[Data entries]
________

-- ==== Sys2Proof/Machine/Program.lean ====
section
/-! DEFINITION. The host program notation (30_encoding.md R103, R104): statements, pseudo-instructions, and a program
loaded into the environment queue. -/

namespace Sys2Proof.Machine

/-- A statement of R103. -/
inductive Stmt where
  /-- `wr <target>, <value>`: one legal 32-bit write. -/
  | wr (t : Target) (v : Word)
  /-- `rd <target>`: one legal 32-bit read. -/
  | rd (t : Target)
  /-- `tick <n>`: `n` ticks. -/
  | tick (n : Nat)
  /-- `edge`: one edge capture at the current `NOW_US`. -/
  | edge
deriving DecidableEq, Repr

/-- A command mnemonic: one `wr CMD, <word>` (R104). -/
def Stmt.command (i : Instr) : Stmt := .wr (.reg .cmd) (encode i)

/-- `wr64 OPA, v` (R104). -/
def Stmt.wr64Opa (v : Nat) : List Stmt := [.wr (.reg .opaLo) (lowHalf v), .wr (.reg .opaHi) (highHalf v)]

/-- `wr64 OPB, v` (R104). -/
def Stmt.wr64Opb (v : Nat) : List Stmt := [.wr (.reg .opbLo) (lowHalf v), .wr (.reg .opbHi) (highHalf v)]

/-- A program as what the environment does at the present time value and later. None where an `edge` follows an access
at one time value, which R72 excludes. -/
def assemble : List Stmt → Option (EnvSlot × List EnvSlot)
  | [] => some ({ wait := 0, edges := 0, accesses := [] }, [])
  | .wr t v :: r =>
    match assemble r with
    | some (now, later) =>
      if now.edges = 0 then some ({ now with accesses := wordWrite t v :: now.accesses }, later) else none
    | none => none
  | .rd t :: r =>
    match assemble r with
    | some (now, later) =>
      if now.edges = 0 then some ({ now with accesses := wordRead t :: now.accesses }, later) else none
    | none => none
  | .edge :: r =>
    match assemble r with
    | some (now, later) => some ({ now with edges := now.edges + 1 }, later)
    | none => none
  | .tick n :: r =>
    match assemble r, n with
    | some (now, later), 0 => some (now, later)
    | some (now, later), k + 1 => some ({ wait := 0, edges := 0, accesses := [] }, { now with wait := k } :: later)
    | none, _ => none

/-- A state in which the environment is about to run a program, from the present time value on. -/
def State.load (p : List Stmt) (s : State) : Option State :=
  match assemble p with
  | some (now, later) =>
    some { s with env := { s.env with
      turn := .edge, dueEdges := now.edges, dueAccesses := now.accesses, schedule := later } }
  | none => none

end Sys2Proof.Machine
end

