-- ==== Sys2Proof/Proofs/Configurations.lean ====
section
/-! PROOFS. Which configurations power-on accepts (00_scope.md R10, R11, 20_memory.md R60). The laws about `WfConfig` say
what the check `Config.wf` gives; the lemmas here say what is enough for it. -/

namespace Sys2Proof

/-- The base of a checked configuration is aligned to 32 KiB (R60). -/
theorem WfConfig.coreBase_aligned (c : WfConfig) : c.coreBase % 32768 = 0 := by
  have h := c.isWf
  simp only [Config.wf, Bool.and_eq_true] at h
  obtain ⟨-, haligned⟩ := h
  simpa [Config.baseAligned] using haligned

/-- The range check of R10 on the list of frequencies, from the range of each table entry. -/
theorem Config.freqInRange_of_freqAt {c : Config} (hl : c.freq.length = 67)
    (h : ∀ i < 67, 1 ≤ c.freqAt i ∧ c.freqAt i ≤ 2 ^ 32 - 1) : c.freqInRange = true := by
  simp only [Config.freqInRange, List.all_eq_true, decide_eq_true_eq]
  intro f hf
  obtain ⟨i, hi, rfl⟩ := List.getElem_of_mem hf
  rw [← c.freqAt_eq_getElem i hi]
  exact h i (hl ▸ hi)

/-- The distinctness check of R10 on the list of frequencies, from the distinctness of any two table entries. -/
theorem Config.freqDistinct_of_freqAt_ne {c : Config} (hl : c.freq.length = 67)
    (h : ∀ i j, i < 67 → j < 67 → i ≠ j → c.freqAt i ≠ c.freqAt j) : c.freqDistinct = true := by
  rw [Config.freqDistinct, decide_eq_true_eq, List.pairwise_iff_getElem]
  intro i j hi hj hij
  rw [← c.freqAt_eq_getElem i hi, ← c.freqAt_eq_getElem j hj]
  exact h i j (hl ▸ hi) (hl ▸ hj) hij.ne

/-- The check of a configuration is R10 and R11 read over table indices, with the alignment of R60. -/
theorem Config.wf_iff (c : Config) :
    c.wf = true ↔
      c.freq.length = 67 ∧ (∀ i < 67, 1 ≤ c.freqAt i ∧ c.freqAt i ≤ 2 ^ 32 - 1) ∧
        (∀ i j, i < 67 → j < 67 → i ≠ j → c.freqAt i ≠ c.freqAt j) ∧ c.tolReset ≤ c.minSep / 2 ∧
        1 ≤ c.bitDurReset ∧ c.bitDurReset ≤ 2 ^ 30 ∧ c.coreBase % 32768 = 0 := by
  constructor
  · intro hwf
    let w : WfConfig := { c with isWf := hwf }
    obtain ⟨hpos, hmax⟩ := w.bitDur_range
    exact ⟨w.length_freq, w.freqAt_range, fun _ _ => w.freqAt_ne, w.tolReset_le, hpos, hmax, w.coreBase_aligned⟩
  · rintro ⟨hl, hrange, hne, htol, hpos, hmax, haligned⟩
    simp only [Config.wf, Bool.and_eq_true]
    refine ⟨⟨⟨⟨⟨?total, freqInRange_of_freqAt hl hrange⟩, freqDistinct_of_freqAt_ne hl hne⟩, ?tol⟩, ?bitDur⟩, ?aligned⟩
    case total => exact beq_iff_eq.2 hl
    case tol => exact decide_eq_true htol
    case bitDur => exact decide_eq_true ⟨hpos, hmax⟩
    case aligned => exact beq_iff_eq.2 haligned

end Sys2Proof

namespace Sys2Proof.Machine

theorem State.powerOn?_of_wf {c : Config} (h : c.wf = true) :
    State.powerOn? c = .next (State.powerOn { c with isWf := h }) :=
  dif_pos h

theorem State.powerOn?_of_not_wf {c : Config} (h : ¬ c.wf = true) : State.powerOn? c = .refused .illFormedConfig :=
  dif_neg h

________

### The task
Reproduce the lines above. Leave each one as it is.

### Exercise response
-- ==== Sys2Proof/Machine/Program.lean ====
section
/-! DEFINITION. The host program notation (30_encoding.md R103, R104): statements, pseudo-instructions, and a program
loaded into the environment queue. -/

namespace Sys2Proof.Machine

/-- A statement of R103. -/
inductive Stmt where
  /-- `wr <target>, <value>`: one legal 32-bit write. -/
  | wr (t : Target) (v : Word)
  /-- `rd <target>`: one legal 32-bit read. -/
  | rd (t : Target)
  /-- `tick <n>`: `n` ticks. -/
  | tick (n : Nat)
  /-- `edge`: one edge capture at the current `NOW_US`. -/
  | edge
deriving DecidableEq, Repr

/-- A command mnemonic: one `wr CMD, <word>` (R104). -/
def Stmt.command (i : Instr) : Stmt := .wr (.reg .cmd) (encode i)

/-- `wr64 OPA, v` (R104). -/
def Stmt.wr64Opa (v : Nat) : List Stmt := [.wr (.reg .opaLo) (lowHalf v), .wr (.reg .opaHi) (highHalf v)]

/-- `wr64 OPB, v` (R104). -/
def Stmt.wr64Opb (v : Nat) : List Stmt := [.wr (.reg .opbLo) (lowHalf v), .wr (.reg .opbHi) (highHalf v)]

/-- A program as what the environment does at the present time value and later. None where an `edge` follows an access
at one time value, which R72 excludes. -/
def assemble : List Stmt → Option (EnvSlot × List EnvSlot)
  | [] => some ({ wait := 0, edges := 0, accesses := [] }, [])
  | .wr t v :: r =>
    match assemble r with
    | some (now, later) =>
      if now.edges = 0 then some ({ now with accesses := wordWrite t v :: now.accesses }, later) else none
    | none => none
  | .rd t :: r =>
    match assemble r with
    | some (now, later) =>
      if now.edges = 0 then some ({ now with accesses := wordRead t :: now.accesses }, later) else none
    | none => none
  | .edge :: r =>
    match assemble r with
    | some (now, later) => some ({ now with edges := now.edges + 1 }, later)
    | none => none
  | .tick n :: r =>
    match assemble r, n with
    | some (now, later), 0 => some (now, later)
    | some (now, later), k + 1 => some ({ wait := 0, edges := 0, accesses := [] }, { now with wait := k } :: later)
    | none, _ => none

/-- A state in which the environment is about to run a program, from the present time value on. -/
def State.load (p : List Stmt) (s : State) : Option State :=
  match assemble p with
  | some (now, later) =>
    some { s with env := { s.env with
      turn := .edge, dueEdges := now.edges, dueAccesses := now.accesses, schedule := later } }
  | none => none

end Sys2Proof.Machine
end

-- ==== Sys2Proof/Proofs/Configurations.lean ====
section
/-! PROOFS. Which configurations power-on accepts (00_scope.md R10, R11, 20_memory.md R60). The laws about `WfConfig` say
what the check `Config.wf` gives; the lemmas here say what is enough for it. -/

namespace Sys2Proof

/-- The base of a checked configuration is aligned to 32 KiB (R60). -/
theorem WfConfig.coreBase_aligned (c : WfConfig) : c.coreBase % 32768 = 0 := by
  have h := c.isWf
  simp only [Config.wf, Bool.and_eq_true] at h
  obtain ⟨-, haligned⟩ := h
  simpa [Config.baseAligned] using haligned

/-- The range check of R10 on the list of frequencies, from the range of each table entry. -/
theorem Config.freqInRange_of_freqAt {c : Config} (hl : c.freq.length = 67)
    (h : ∀ i < 67, 1 ≤ c.freqAt i ∧ c.freqAt i ≤ 2 ^ 32 - 1) : c.freqInRange = true := by
  simp only [Config.freqInRange, List.all_eq_true, decide_eq_true_eq]
  intro f hf
  obtain ⟨i, hi, rfl⟩ := List.getElem_of_mem hf
  rw [← c.freqAt_eq_getElem i hi]
  exact h i (hl ▸ hi)

/-- The distinctness check of R10 on the list of frequencies, from the distinctness of any two table entries. -/
theorem Config.freqDistinct_of_freqAt_ne {c : Config} (hl : c.freq.length = 67)
    (h : ∀ i j, i < 67 → j < 67 → i ≠ j → c.freqAt i ≠ c.freqAt j) : c.freqDistinct = true := by
  rw [Config.freqDistinct, decide_eq_true_eq, List.pairwise_iff_getElem]
  intro i j hi hj hij
  rw [← c.freqAt_eq_getElem i hi, ← c.freqAt_eq_getElem j hj]
  exact h i j (hl ▸ hi) (hl ▸ hj) hij.ne

/-- The check of a configuration is R10 and R11 read over table indices, with the alignment of R60. -/
theorem Config.wf_iff (c : Config) :
    c.wf = true ↔
      c.freq.length = 67 ∧ (∀ i < 67, 1 ≤ c.freqAt i ∧ c.freqAt i ≤ 2 ^ 32 - 1) ∧
        (∀ i j, i < 67 → j < 67 → i ≠ j → c.freqAt i ≠ c.freqAt j) ∧ c.tolReset ≤ c.minSep / 2 ∧
        1 ≤ c.bitDurReset ∧ c.bitDurReset ≤ 2 ^ 30 ∧ c.coreBase % 32768 = 0 := by
  constructor
  · intro hwf
    let w : WfConfig := { c with isWf := hwf }
    obtain ⟨hpos, hmax⟩ := w.bitDur_range
    exact ⟨w.length_freq, w.freqAt_range, fun _ _ => w.freqAt_ne, w.tolReset_le, hpos, hmax, w.coreBase_aligned⟩
  · rintro ⟨hl, hrange, hne, htol, hpos, hmax, haligned⟩
    simp only [Config.wf, Bool.and_eq_true]
    refine ⟨⟨⟨⟨⟨?total, freqInRange_of_freqAt hl hrange⟩, freqDistinct_of_freqAt_ne hl hne⟩, ?tol⟩, ?bitDur⟩, ?aligned⟩
    case total => exact beq_iff_eq.2 hl
    case tol => exact decide_eq_true htol
    case bitDur => exact decide_eq_true ⟨hpos, hmax⟩
    case aligned => exact beq_iff_eq.2 haligned

end Sys2Proof

namespace Sys2Proof.Machine

theorem State.powerOn?_of_wf {c : Config} (h : c.wf = true) :
    State.powerOn? c = .next (State.powerOn { c with isWf := h }) :=
  dif_pos h

theorem State.powerOn?_of_not_wf {c : Config} (h : ¬ c.wf = true) : State.powerOn? c = .refused .illFormedConfig :=
  dif_neg h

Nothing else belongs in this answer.